EC2 server was not responding, SSH unresponsive, Jenkins (http) unresponsive.
AWS reboot of the EC2 instance never finished (5m).
AWS stop instance never finished (5m).
AWS force stop took 3m+, eventually stopped.
Instance manually restarted via AWS console.

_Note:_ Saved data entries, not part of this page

-- ==== Sys2Proof/Laws/KeptGovernor.lean ====
section
/-! SUPPORT. What the operations of Machine/Governor.lean leave alone: the queue, the creel's memory, local time and the pick counter. -/

namespace Sys2Proof
namespace Machine

@[simp] theorem monSample_kept (m : Nat) (v : Int) (s : State) : (monSample m v s).kept = s.kept := by
  unfold monSample; simp

@[simp] theorem monReset_kept (m : Nat) (s : State) : (monReset m s).kept = s.kept := by
  unfold monReset; simp

@[simp] theorem clearOutputCounts_kept (s : State) : (clearOutputCounts s).kept = s.kept := by
  unfold clearOutputCounts; simp

@[simp] theorem refuse_kept (s : State) (r : Request) : (refuse s r).kept = s.kept := by
  unfold refuse; simp

@[simp] theorem grant_kept (s : State) (r : Request) : (grant s r).kept = s.kept := by
  unfold grant; simp

@[simp] theorem grantInOrder_kept (s : State) (rs : List Request) : (grantInOrder s rs).kept = s.kept := by
  induction rs generalizing s with
  | nil => rfl
  | cons r rest ih => unfold grantInOrder; (repeat' split) <;> simp [ih]

@[simp] theorem commandVout_kept (s : State) (mv : Nat) : (commandVout s mv).kept = s.kept := by
  unfold commandVout; simp

@[simp] theorem startSteps_kept (s : State) : (startSteps s).kept = s.kept := by
  unfold startSteps; split <;> simp

@[simp] theorem recordDraw_kept (s : State) : (recordDraw s).kept = s.kept := by
  unfold recordDraw; simp

@[simp] theorem judgeDraw_kept (s : State) : (judgeDraw s).kept = s.kept := by
  unfold judgeDraw; simp

@[simp] theorem refuseWaiting_kept (s : State) : (refuseWaiting s).kept = s.kept := by
  unfold refuseWaiting; simp

@[simp] theorem showLeave_kept (s : State) : (showLeave s).kept = s.kept := by
  unfold showLeave; simp

@[simp] theorem governorBatten_kept (s : State) : (governorBatten s).1.kept = s.kept := by
  unfold governorBatten; dsimp only; (repeat' split) <;> simp

@[simp] theorem askStep_kept (s : State) : (askStep s).kept = s.kept := by
  unfold askStep; simp

@[simp] theorem pmbusFailed_kept (s : State) : (pmbusFailed s).kept = s.kept := by
  unfold pmbusFailed; simp

@[simp] theorem pmbusGood_kept (s : State) : (pmbusGood s).kept = s.kept := by
  unfold pmbusGood; simp

@[simp] theorem stepEnds_kept (s : State) (mv : Nat) : (stepEnds s mv).kept = s.kept := by
  unfold stepEnds; simp

@[simp] theorem readSensors_kept (xs : List Int) (s : State) : (readSensors xs s).kept = s.kept := by
  unfold readSensors; simp

end Machine
end Sys2Proof
end

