-- ==== Sys2Proof/Laws/KeptSpindles.lean ====
section
/-! SUPPORT. What the operations of Machine/Spindles.lean leave alone: the queue, the creel's memory, local time and the pick counter. -/

namespace Sys2Proof
namespace Machine

@[simp] theorem spWritten_kept (s : State) (n : Nat) : (spWritten s n).kept = s.kept := by
  unfold spWritten; simp

@[simp] theorem State.setAlign_kept (s : State) (k : Nat) (f : Align → Align) : (State.setAlign s k f).kept = s.kept := by
  unfold State.setAlign; simp

@[simp] theorem followEdges_kept (s : State) : (followEdges s).kept = s.kept := by
  unfold followEdges; simp

@[simp] theorem foldEdges_kept (s : State) : (foldEdges s).kept = s.kept := by
  unfold foldEdges; simp

@[simp] theorem showEdges_kept (s : State) (k : Nat) : (showEdges s k).kept = s.kept := by
  unfold showEdges; simp

@[simp] theorem jumpEdge_kept (s : State) (k : Nat) : (jumpEdge s k).kept = s.kept := by
  unfold jumpEdge; simp

@[simp] theorem alignJump_kept (s : State) (k : Nat) : (alignJump s k).kept = s.kept := by
  unfold alignJump; simp

@[simp] theorem correctEdge_kept (s : State) (k : Nat) : (correctEdge s k).kept = s.kept := by
  unfold correctEdge; simp

@[simp] theorem alignCheck_kept (s : State) (k : Nat) : (alignCheck s k).kept = s.kept := by
  unfold alignCheck; simp

@[simp] theorem alignWritten_kept (s : State) (k : Nat) : (alignWritten s k).kept = s.kept := by
  unfold alignWritten; simp

@[simp] theorem outputStarts_kept (s : State) (k : Nat) : (outputStarts s k).kept = s.kept := by
  unfold outputStarts; simp

@[simp] theorem outputsOn_kept (s : State) (n : Nat) : (outputsOn s n).kept = s.kept := by
  unfold outputsOn; simp

@[simp] theorem ptpDecide_kept (s : State) (mac : Nat) (silent : Bool) : (ptpDecide s mac silent).kept = s.kept := by
  unfold ptpDecide; simp

@[simp] theorem ptpDecideAll_kept (s : State) : (ptpDecideAll s).kept = s.kept := by
  unfold ptpDecideAll; simp

@[simp] theorem ptpQualities_kept (s : State) (mac : Nat) (domain : Nat) : (ptpQualities s mac domain).kept = s.kept := by
  unfold ptpQualities; repeat' (first | (simp; done) | (refine each_kept_of ?_ ?_ <;> (try intro _ _)) | (refine foldl_kept_of ?_ ?_ <;> (try intro _ _)) | (refine whenever_kept_of ?_ ?_) | split)

@[simp] theorem ptpSlotWritten_kept (s : State) (k : Nat) : (ptpSlotWritten s k).kept = s.kept := by
  unfold ptpSlotWritten; simp

@[simp] theorem touchForeign_kept (s : State) (mac : Nat) (domain : Nat) (sender : Nat) (f : Foreign → Foreign) :
    (touchForeign s mac domain sender f).kept = s.kept := by
  unfold touchForeign; simp

@[simp] theorem gmDomainWritten_kept (s : State) (n : Nat) (old : Nat) : (gmDomainWritten s n old).kept = s.kept := by
  unfold gmDomainWritten; simp

end Machine
end Sys2Proof
end

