theorem execBatten_forward (env : BattenEnv) (s : State) : ∃ u, execBatten env s = .next u ∧
    u.pending = s.pending ∧ u.creel.mem = s.creel.mem ∧ s.clock.now ≤ u.clock.now := by
  unfold execBatten
  have h0 : (s.at_ 0).pending = s.pending ∧ (s.at_ 0).creel.mem = s.creel.mem ∧ s.clock.now ≤ (s.at_ 0).clock.now :=
    ⟨rfl, rfl, Nat.le_max_left _ _⟩
  generalize s.at_ 0 = q at h0
  refine ⟨_, rfl, ?_⟩
  refine whenever_ind (R := fun u : State => u.pending = s.pending ∧ u.creel.mem = s.creel.mem ∧ s.clock.now ≤ u.clock.now) ?_ ?_
  · extract_lets s1 n s2 r s3 s4 s5 s6 s7 s8
    have h1 := openBatten_parts q
    have hs1 : s1.kept = (openBatten q).kept := by simp [s1]
    clear_value s1 n
    have h2 : s2.kept = (openBatten q).kept := (judgeDeadline_kept _ _ _).trans hs1
    clear_value s2
    have h3 : r.1.kept = (openBatten q).kept := (releaseCloth_kept _ _ _).trans h2
    clear_value r
    have h4 : s3.kept = (openBatten q).kept := by simp [s3, h3]
    clear_value s3
    have h5 : s4.kept = (openBatten q).kept := by simp [s4, h4]
    clear_value s4
    have h6 : s5.kept = (openBatten q).kept := by simp [s5, h5]
    clear_value s5
    have h7 : s6.kept = (openBatten q).kept := by simp [s6, h6]
    clear_value s6
    have h8 : s7.kept = (openBatten q).kept := by simp [s7, h7]
    clear_value s7
    have h9 : s8.kept = (openBatten q).kept := by unfold s8; split <;> simp [h8]
    clear_value s8
    have hk : (leaveBatten (sampleSubs (prune n s8))).kept = (openBatten q).kept := by simp [h9]
    obtain ⟨a, b, c, -⟩ := kept_parts hk
    exact ⟨a.trans (h1.1.trans h0.1), b.trans (h1.2.1.trans h0.2.1), by rw [c]; exact Nat.le_trans h0.2.2 h1.2.2⟩
  · exact h0

/-! ## Commands that change none of the four -/

theorem execTaskComplete_kept (t : Nat) (e : Elem) (f : TaskFaults) (s : State) :
    ∃ u, execTaskComplete t e f s = .next u ∧ u.kept = (s.at_ t).kept := by
  unfold execTaskComplete
  generalize s.at_ t = q
  dsimp only
  (repeat' split) <;> exact ⟨_, rfl, by simp⟩

theorem execSlackWarn_kept (t : Nat) (s : State) : ∃ u, execSlackWarn t s = .next u ∧ u.kept = (s.at_ t).kept := by
  unfold execSlackWarn
  generalize s.at_ t = q
  refine ⟨_, rfl, ?_⟩; simp

theorem execSlackWarnClear_kept (t : Nat) (s : State) : ∃ u, execSlackWarnClear t s = .next u ∧ u.kept = (s.at_ t).kept := by
  unfold execSlackWarnClear
  refine ⟨_, rfl, ?_⟩; simp

theorem execSlackAlarmClear_kept (t : Nat) (s : State) : ∃ u, execSlackAlarmClear t s = .next u ∧ u.kept = (s.at_ t).kept := by
  unfold execSlackAlarmClear
  generalize s.at_ t = q
  refine ⟨_, rfl, ?_⟩; simp

theorem execSlackClear_kept (t : Nat) (w : Writer) (v : Nat) (s : State) :
    ∃ u, execSlackClear t w v s = .next u ∧ u.kept = (s.at_ t).kept := by
  unfold execSlackClear
  refine ⟨_, rfl, ?_⟩; simp

theorem execGraphCommit_kept (t : Nat) (w : Writer) (s : State) :
    ∃ u, execGraphCommit t w s = .next u ∧ u.kept = (s.at_ t).kept := by
  unfold execGraphCommit
  refine ⟨_, rfl, ?_⟩; simp

theorem execDiscardEdits_kept (t : Nat) (w : Writer) (s : State) :
    ∃ u, execDiscardEdits t w s = .next u ∧ u.kept = (s.at_ t).kept := by
  unfold execDiscardEdits
  refine ⟨_, rfl, ?_⟩; simp

theorem execCompileDone_kept (t : Nat) (s : State) : ∃ u, execCompileDone t s = .next u ∧ u.kept = (s.at_ t).kept := by
  unfold execCompileDone
  generalize s.at_ t = q
  dsimp only
  (repeat' split) <;> (refine ⟨_, rfl, ?_⟩; (repeat' (first | (simp; done) | (refine whenever_kept_of ?_ ?_) | (refine each_kept_of ?_ ?_ <;> (try intro _ _)) | split)))

theorem execGraphSwitch_kept (t : Nat) (s : State) : ∃ u, execGraphSwitch t s = .next u ∧ u.kept = (s.at_ t).kept := by
  unfold execGraphSwitch
  generalize s.at_ t = q
  dsimp only
  (repeat' split) <;> (refine ⟨_, rfl, ?_⟩; (repeat' (first | (simp; done) | (refine whenever_kept_of ?_ ?_) | (refine each_kept_of ?_ ?_ <;> (try intro _ _)) | split)))

theorem execObjectWrite_kept (t : Nat) (w : Writer) (key : Nat) (v : Val) (s : State) :
    ∃ u, execObjectWrite t w key v s = .next u ∧ u.kept = (s.at_ t).kept := by
  unfold execObjectWrite
  refine ⟨_, rfl, ?_⟩; simp

theorem execContribSet_kept (t : Nat) (w : Writer) (v : Nat) (s : State) :
    ∃ u, execContribSet t w v s = .next u ∧ u.kept = (s.at_ t).kept := by
  unfold execContribSet
  refine ⟨_, rfl, ?_⟩; simp

theorem execTwillRequest_kept (t : Nat) (w : Writer) (v : Nat) (s : State) :
    ∃ u, execTwillRequest t w v s = .next u ∧ u.kept = (s.at_ t).kept := by
  unfold execTwillRequest
  refine ⟨_, rfl, ?_⟩; simp

theorem execTwillDone_kept (t : Nat) (i : Nat) (s : State) : ∃ u, execTwillDone t i s = .next u ∧ u.kept = (s.at_ t).kept := by
  unfold execTwillDone
  generalize s.at_ t = q
  dsimp only
  split <;> exact ⟨_, rfl, by simp⟩

theorem execRouteFadeEnd_kept (t : Nat) (dest : Nat) (s : State) :
    ∃ u, execRouteFadeEnd t dest s = .next u ∧ u.kept = (s.at_ t).kept := by
  unfold execRouteFadeEnd
  generalize s.at_ t = q
  dsimp only
  split <;> exact ⟨_, rfl, by simp⟩

theorem execRouteDeferredApply_kept (t : Nat) (dest : Nat) (s : State) :
    ∃ u, execRouteDeferredApply t dest s = .next u ∧ u.kept = (s.at_ t).kept := by
  unfold execRouteDeferredApply
  generalize s.at_ t = q
  dsimp only
  split <;> exact ⟨_, rfl, by simp⟩

theorem execDelayFadeEnd_kept (t : Nat) (i : Nat) (s : State) :
    ∃ u, execDelayFadeEnd t i s = .next u ∧ u.kept = (s.at_ t).kept := by
  unfold execDelayFadeEnd
  generalize s.at_ t = q
  dsimp only
  refine ⟨_, rfl, ?_⟩; (repeat' (first | (simp; done) | (refine whenever_kept_of ?_ ?_) | (refine each_kept_of ?_ ?_ <;> (try intro _ _)) | split))

theorem execTrimRampEnd_kept (t : Nat) (i : Nat) (s : State) :
    ∃ u, execTrimRampEnd t i s = .next u ∧ u.kept = (s.at_ t).kept := by
  unfold execTrimRampEnd
  generalize s.at_ t = q
  dsimp only
  split <;> exact ⟨_, rfl, by simp⟩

Forced PM2 restart (logged in via SSH, sudo su – jenkins, cd workspace/dev_backend, yarn pm2 stop all, yarn start).

Server online @10:27AM

Response Time: 15m from report to online

Forensic Analysis

Jul 11 Timeline

Note: server logs are typically in UTC not EST.
14:00 = 10AM EST

nginx/access.log = /var/log/nginx/access.log
nginx/error.log = /var/log/nginx/error.log
ob_api_server_out.log = /var/lib/jenkins/workspace/dev_backend/logs/ob_api_server_out.log

14:01:27	nginx/error.log	[error] 8934#8934: 220129 upstream prematurely closed connection while reading response header from upstream, client: 107.167.202.154 GET /v1/location?id=4704* from: 107.167.202.154
14:01:57	nginx/error.log	[error] 8934#8934: 220135 upstream prematurely closed connection while reading response header from upstream, client: 107.167.202.154 GET /v1/inventory/get/?current=256* from: 107.167.202.154
14:02:17	ob_api_server_out.log	GET /v1/me/tenant
14:02:17	ob_api_server_out.log	GET /v1/unit_measure
14:02:17	ob_api_server_out.log	GET /v1/me/tenant
14:02:17	ob_api_server_out.log	GET /v1/me/tenant
14:02:17	ob_api_server_out.log	GET /v1/me/tenant
14:02:17	ob_api_server_out.log	GET v1/location
14:02:17	ob_api_server_out.log	GET /v1/me/tenant
14:02:17	ob_api_server_out.log	GET /v1/me/tenant
14:02:17	ob_api_server_out.log	GET /v1/me/tenant
14:02:19	ob_api_server_out.log	GET /v1/inventory/get/?id=12493
	ob_api_server_out.log	>>>> Server started…
14:03:37	nginx/access.log	POST /v1/mbr_legacy/ from: 107.167.202.154
13:59:43	/var/log/syslog	systemd-udevd[450]: seq 26654 ‘/kernel/slab/:a-0000104/cgroup/buffer_head(531:systemd-resolved.service)’ is taking a long time
14:15:37	/var/log/syslog	systemd[1]: snapd.service: Watchdog timeout (limit 5min)!
		———– REBOOT ———-
14:13:13	/var/log/cloud-init.log	util.py[DEBUG]: Cloud-init v. 21.4-0ubuntu1~18.04.1 running ‘init-local’ at Mon, 11 Jul 2022 14:19:13 +0000. Up 21.52 seconds.
14:19:19	/var/log/kernlog	Linux version 5.4.0-1060-aws (buildd@lgw01-amd64-054) (gcc version 7.5.0 (Ubuntu 7.5.0-3ubuntu1~18.04)) first entry (reboot)
	ob_api_server_out.log	Server started…
14:26:50	ob_api_server_out.log	GET /v1/unit_measure?page_size=500

EC2 Basic System Analysis

EC2 instance type:
memory: 3.8G, 2 vCPU

First glance at summary report is not showing resource allocation problems.

CPU Hit 64.2% Max @ 14:10

API Server PM2 Logs

PM2 Snapshot

Error Log Summary

⚠️ NOTE: need to investigate if PM2 can be configured to email these log entries or post some kind of notification that is NOT buried in Jenkins ~/workspace/dev_backend/logs/ob_api_server_error.log

Bad Request Sent To OB FE App

This error is repeated 24 times at the end of the log.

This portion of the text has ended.